A toy is to a small child, not itself, but a 'possibility' - an object to be examined to its last element, to be figuratively and often literally 'taken to pieces' until every aspect has been explored for its interest and fun. There is no point in giving a child a toy which does not allow this or where the adult disapproves. In that case for adult and child there is only disappointment and anger.
The person giving a toy has to remember that the child cannot be grateful: he has not the thinking capacity to be so. He has no understanding of 'value' in any term: cheap or expensive, toys are all the same. The value of the toy will be judged in respect of its possibilities for exploration and gratification.
It was once assumed that children should be offered only the plainest of objects in the believe that they would therefore be encouraged to use their imagination. Whilst there is, of course, great value in allowing for and encouraging the imagination through symbolic play, there is also an important place for the complex.
Children may love the simplicity of the plain shape, the outline, but they are also fascinated by the intricate and by detail : this is apparent even in the response of young babies to different kinds of rattles. Toys that are modifiable - transformable into new shapes, capable of different uses - are more fun than toys that are just themselves. Building blocks or construction shapes offer more than ready-made objects; things that take apart are more fun than those that do not.

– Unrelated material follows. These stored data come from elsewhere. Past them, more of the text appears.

-- ==== Sys2Proof/Tests/Slice0.lean ====
section
/-!
SUPPORT. Tests of the model against the worked examples of the spec, a refusal of `Instr.wellFormed` for each of its checks, and for
each statement of `Obligations` with premises, theorems `meets_<part>_<n>` that show states and operands meeting them together, one
or more for each clause. Chapters are the sections of the statements.
-/
set_option maxRecDepth 100000
set_option Elab.async false
namespace Sys2Proof.Tests
open Sys2Proof Sys2Proof.Machine Sys2Proof.Safety

/-! ### States the tests share -/

/-- `n` bytes that hold the fields given as (offset, length, value), zero elsewhere. -/
def bytes (n : Nat) (fs : List (Nat × Nat × Nat)) : List Byte :=
  (List.range n).map (fun i => BitVec.ofNat 8
    ((fs.map (fun f => if f.1 ≤ i ∧ i < f.1 + f.2.1 then f.2.2 / 256 ^ (i - f.1) % 256 else 0)).sum))

/-- A command of tenant 1 that has been read from ring 0. -/
def rd (op n : Nat) (fs : List (Nat × Nat × Nat)) : Cmd :=
  { id := 1, sq := 0, op := op, tag := 7, tenant := 1, cls := .interactive, cq := 0, params := bytes n fs }

/-- The state with one command outstanding. -/
def hold (c : Cmd) (s : State) : State := { s with cmds := [c] }

/-- The state after reset. -/
def r : State := State.reset

/-- Tenant 1: a window with every right over the system SRAM, every core. -/
def ten : Tenant :=
  { signed := false, saveSlots := 2, rtDensity := 500, rtStreams := 4, intCores := 4, bgCores := 2, affinity := BitVec.allOnes 64,
    saveBase := 0x100000, windows := [{ perm := 7, base := 0, limit := 1024 }], pubkey := [] }

/-- After reset with tenant 1 and an image of its with one program at the start of the SRAM. -/
def t1 : State := { r with tenants := [(1, some ten)], images := [(0, some { tenant := 1, codeBase := 0, codeLen := 64, entries := [0] })] }

theorem readyOf {s : State} {c : Cmd} {op : Nat}
    (h : s.cmd c.id = some c ∧ c.op = op ∧ c.phase = .read ∧ s.mayStart c = true ∧ dueSel c.due = 0) : Ready s c op :=
  ⟨h.1, h.2.1, h.2.2.1, h.2.2.2.1, h.2.2.2.2⟩

theorem tileOf {s : State} {k : Nat} {w : W128} {op : Nat}
    (h : s.fetch k = .word w ∧ tOp w = op ∧ tEncFault w = none ∧ (s.core k).guard w = true ∧ (s.core k).phase = .running ∧
      s.stopped k = false) :
    TileAt s k w op := ⟨h.1, h.2.1, h.2.2.1, h.2.2.2.1, h.2.2.2.2.1, h.2.2.2.2.2⟩

theorem seqOf {s : State} {op : Nat}
    (h : s.aon.seq.halted = false ∧ s.aon.seq.waiting = false ∧ qOp s.aon.seq.instr = op ∧ qLegal s.aon.seq.instr = true ∧
      s.aon.seq.pc < 4095) : SeqAt s op := ⟨h.1, h.2.1, h.2.2.1, h.2.2.2.1, h.2.2.2.2⟩

/-- Dies 0 and 3 up. -/
def up (s : State) : State := { s with dies := [(0, { bridge := .up, power := .on }), (3, { bridge := .up, power := .on })] }

/-- A 128-bit tile word from its fields (lowest bit, value). -/
def word (op : Nat) (fs : List (Nat × Nat)) : W128 := BitVec.ofNat 128 (op + (fs.map (fun f => 2 ^ f.1 * f.2)).sum)

/-- A job of tenant 1 that runs a program on core 63. -/
def progJob : Job := { kind := .program 1, tenant := 1, cls := .background, elig := 1, st := .running 63, windows := ten.windows }

/-- Core 63 runs a program whose instruction at the PC is `w`; the code segment lies at 0x100. -/
def tileS (w : W128) (x : Core) (s : State) : State :=
  { s with dies := [(0, { bridge := .up, power := .on }), (3, { bridge := .up, power := .on })], jobs := [(5, some progJob)],
           cores := [(63, { x with phase := .running, job := some 5, codeBase := 0x100, codeLen := 64 })],
           mem := mwrite s.mem (0x100 + 16 * x.pc) (toLe 16 w.toNat) }

namespace Worked

/-- The next state, or the same one. -/
def next (c : Instr) (s : State) : State := match exec c s with | .next t => t | _ => s

/-! ### The worked examples of the spec -/

/-- Section 9.8: the fields of the encoded MMA, and no encoding fault. -/
def mma : W128 := 0x0000000000400403F1C3000665411030
theorem test_mma_fields : tEncFault mma = none ∧ tOp mma = 0x30 ∧ tGuard mma = 0 ∧
    word 0x30 [(12, 1), (16, 1), (20, 4), (24, 5), (28, 6), (33, 3), (48, 3), (54, 7), (60, 63), (70, 16), (82, 16)] = mma := by decide

/-- Section 10.5: core 4 signals cell 2 of core 9 with 1. -/
def sigCores (w : W128) (c : Nat) : State :=
  { t1 with dies := [(0, { bridge := .up, power := .on })],
            jobs := [(5, some { progJob with st := .running 4 }), (6, some { progJob with st := .running 9 })],
            cores := [(4, { phase := .running, job := some 5, codeBase := 0x100, codeLen := 64 }),
              (9, { phase := .running, job := some 6, codeBase := 0x200, codeLen := 64 })],
            mem := mwrite t1.mem (if c = 4 then 0x100 else 0x200) (toLe 16 w.toNat) }
theorem test_sig_sets_the_cell :
    ((next (.signalDelivery 0) (next (.tileSig 4) (sigCores 0x00000000000000010000000009020060 4))).core 9).sync = [(2, 1)] := by decide
theorem test_swait_waits :
    ((next (.tileSwait 9) (sigCores 0x00000000000000010000000000021061 9)).core 9).pc = 0 := by decide

/-- Section 11.8: four FP32 values scaled by 64 to INT8 with statistics. -/
def vcvt : State := tileS 0x0000000000000000004A000403211042
  { a := [(1, 0x500), (2, 0x400), (3, 0x480)],
    lm := mwrite (mwrite [] 0x400 (toLe 4 0x3EC00000 ++ toLe 4 0xBFA00000 ++ toLe 4 0x3C400000 ++ toLe 4 0x40000000)) 0x480
      (toLe 4 0x42800000) } t1
theorem test_vcvt_outputs : mreadN ((next (.tileVcvt 63) vcvt).core 63).lm 0x500 4 = [24, 0xB0, 1, 127] := by decide
theorem test_vcvt_record : mreadN ((next (.tileVcvt 63) vcvt).core 63).lm 0x484 8 = toLe 4 0x3F880000 ++ [1, 0, 0, 0] := by decide
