/-- IMG.LOSSLESS.V2.RGB32 of an inflated block (42_image.md R199). -/
theorem exec_v2Rgb32_packs (hd : s.inflate z = some d) (ncol : Byte) (w h : Word) :
    PacksPixels (exec (.imgLosslessV2Rgb32 ncol w h z) s) s w h
      (d.length < 4 * (w.toNat * h.toNat)) (v2Rgb32Pixel d) := by
  rw [exec, execImgLosslessV2Rgb32, lossless_of_inflated hd]
  exact finishImage_packPixels (by simp [Nat.mul_assoc]) fun _ => rfl

/-! ### ColorMap8 -/

/-- The block lacks palette entries or index bytes that are read (42_image.md R202, R207). -/
def Cmap8Short (d : Buffer) (base w h : Nat) : Prop :=
  d.length < base ∨ (0 < w ∧ 0 < h ∧ d.length < base + (h - 1) * rowStride w + w)

/-- Both ColorMap8 transforms pack one pixel per index byte (42_image.md R202, R203). -/
theorem finishImage_packCmap8 {w h : Word} {ncol entryBytes : Nat} {entry : Nat → Buffer}
    {fallback : Buffer} (hentry : ∀ j, (entry j).length = 4) (hfallback : fallback.length = 4) :
    PacksPixels (s.finishImage w h (packCmap8 s.params.maxOutputBytes d w.toNat h.toNat ncol
        entryBytes entry fallback)) s w h
      (Cmap8Short d (entryBytes * (ncol + 1)) w.toNat h.toNat)
      (cmap8Pixel d (entryBytes * (ncol + 1)) ncol w.toNat entry fallback) := by
  simp only [packCmap8]
  split
  · rename_i hp
    exact ⟨fun _ => rfl, fun h => absurd (.inl hp) h, fun h => absurd (.inl hp) h⟩
  · rename_i hp
    refine finishImage_packPixels (by simp [Cmap8Short, hp, imp_iff_not_or, or_assoc]) fun i => ?_
    unfold cmap8Pixel
    split
    · exact hentry _
    · exact hfallback

/-- IMG.LOSSLESS.V1.CMAP8 of an inflated block (42_image.md R202, R204). -/
theorem exec_v1Cmap8_packs (hd : s.inflate z = some d) (ncol : Byte) (w h : Word) :
    PacksPixels (exec (.imgLosslessV1Cmap8 ncol w h z) s) s w h
      (Cmap8Short d (3 * (ncol.toNat + 1)) w.toNat h.toNat)
      (cmap8Pixel d (3 * (ncol.toNat + 1)) ncol.toNat w.toNat (v1PaletteEntry d)
        [0, 0, 0, 255]) := by
  rw [exec, execImgLosslessV1Cmap8, lossless_of_inflated hd]
  exact finishImage_packCmap8 (fun _ => rfl) rfl

/-- IMG.LOSSLESS.V2.CMAP8 of an inflated block (42_image.md R203, R204). -/
theorem exec_v2Cmap8_packs (hd : s.inflate z = some d) (ncol : Byte) (w h : Word) :
    PacksPixels (exec (.imgLosslessV2Cmap8 ncol w h z) s) s w h
      (Cmap8Short d (4 * (ncol.toNat + 1)) w.toNat h.toNat)
      (cmap8Pixel d (4 * (ncol.toNat + 1)) ncol.toNat w.toNat (v2PaletteEntry d)
        [0, 0, 0, 0]) := by
  rw [exec, execImgLosslessV2Cmap8, lossless_of_inflated hd]
  exact finishImage_packCmap8 (fun _ => rfl) rfl

end Inflated

/-- The whole palette is there. -/
theorem palette_le_of_not_short {d : Buffer} {base w h : Nat} (hs : ¬ Cmap8Short d base w h) :
    base ≤ d.length :=
  Nat.le_of_not_lt fun hp => hs (.inl hp)

/-- The index byte of every pixel is there; of the rows, the last one decides (42_image.md R202,
R207). -/
theorem index_lt_of_not_short {d : Buffer} {base w h x y : Nat} (hs : ¬ Cmap8Short d base w h)
    (hx : x < w) (hy : y < h) : base + y * rowStride w + x < d.length := by
  have hrows : y * rowStride w ≤ (h - 1) * rowStride w := Nat.mul_le_mul_right _ (by omega)
  have hlast : ¬ d.length < base + (h - 1) * rowStride w + w :=
    fun hl => hs (.inr ⟨by omega, by omega, hl⟩)
  omega

/-- Pixel (x, y) has the number `y * w + x` (42_image.md R202). -/
theorem pixelNumber_lt {w h x y : Nat} (hx : x < w) (hy : y < h) : y * w + x < w * h :=
  calc y * w + x < (y + 1) * w := by rw [Nat.add_one_mul]; omega
    _ ≤ h * w := Nat.mul_le_mul_right w hy
    _ = w * h := Nat.mul_comm h w

/-- The pixel (x, y) is chosen by the index byte in its row and column (42_image.md R201, R202). -/
theorem pixelIndex_of_row_column (d : Buffer) (base : Nat) {w x : Nat} (hx : x < w) (y : Nat) :
    pixelIndex d base w (y * w + x) = (bufferByte d (base + y * rowStride w + x)).toNat := by
  have hdiv : (y * w + x) / w = y := by
    rw [Nat.mul_comm, Nat.mul_add_div (by omega), Nat.div_eq_of_lt hx, Nat.add_zero]
  have hmod : (y * w + x) % w = x := by
    rw [Nat.mul_comm, Nat.mul_add_mod, Nat.mod_eq_of_lt hx]
  rw [pixelIndex, hdiv, hmod]

/-- A pixel of a ColorMap8 output, by its column and row: its index byte is in the block and picks
the palette entry or the fallback (42_image.md R202 to R204). -/
theorem cmap8_pixel_at {d out fallback : Buffer} {base ncol w h x y : Nat} {entry : Nat → Buffer}
    (hs : ¬ Cmap8Short d base w h)
    (hout : ∀ i < w * h, HoldsPixel out i (cmap8Pixel d base ncol w entry fallback i))
    (hx : x < w) (hy : y < h) :
    ∃ idx : Byte, d[base + y * rowStride w + x]? = some idx ∧
      (idx.toNat ≤ ncol → HoldsPixel out (y * w + x) (entry idx.toNat)) ∧
      (ncol < idx.toNat → HoldsPixel out (y * w + x) fallback) := by
  have hpix := hout _ (pixelNumber_lt hx hy)
  rw [cmap8Pixel, pixelIndex_of_row_column d base hx] at hpix
  refine ⟨_, bufferByte_of_lt (index_lt_of_not_short hs hx hy), fun hle => ?_, fun hlt => ?_⟩
  · rwa [if_pos hle] at hpix
  · rwa [if_neg (by omega)] at hpix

If the child, through the exercising of his natural desires, encounters disapproval and anger, he will experience confusion. He will be learning that exploration, the following of natural interests and delights means an angry adult. Curiosity and a zest for life will become associated with apprehension and loss of favor. The consequences for future learning and future relationships are not hard to foresee. If, on the other hand, the child's discoveries are complemented by the adult's delight, then discovery becomes a human joy, a means of experiencing 'shared adventures'. It makes sense to protect such experiences.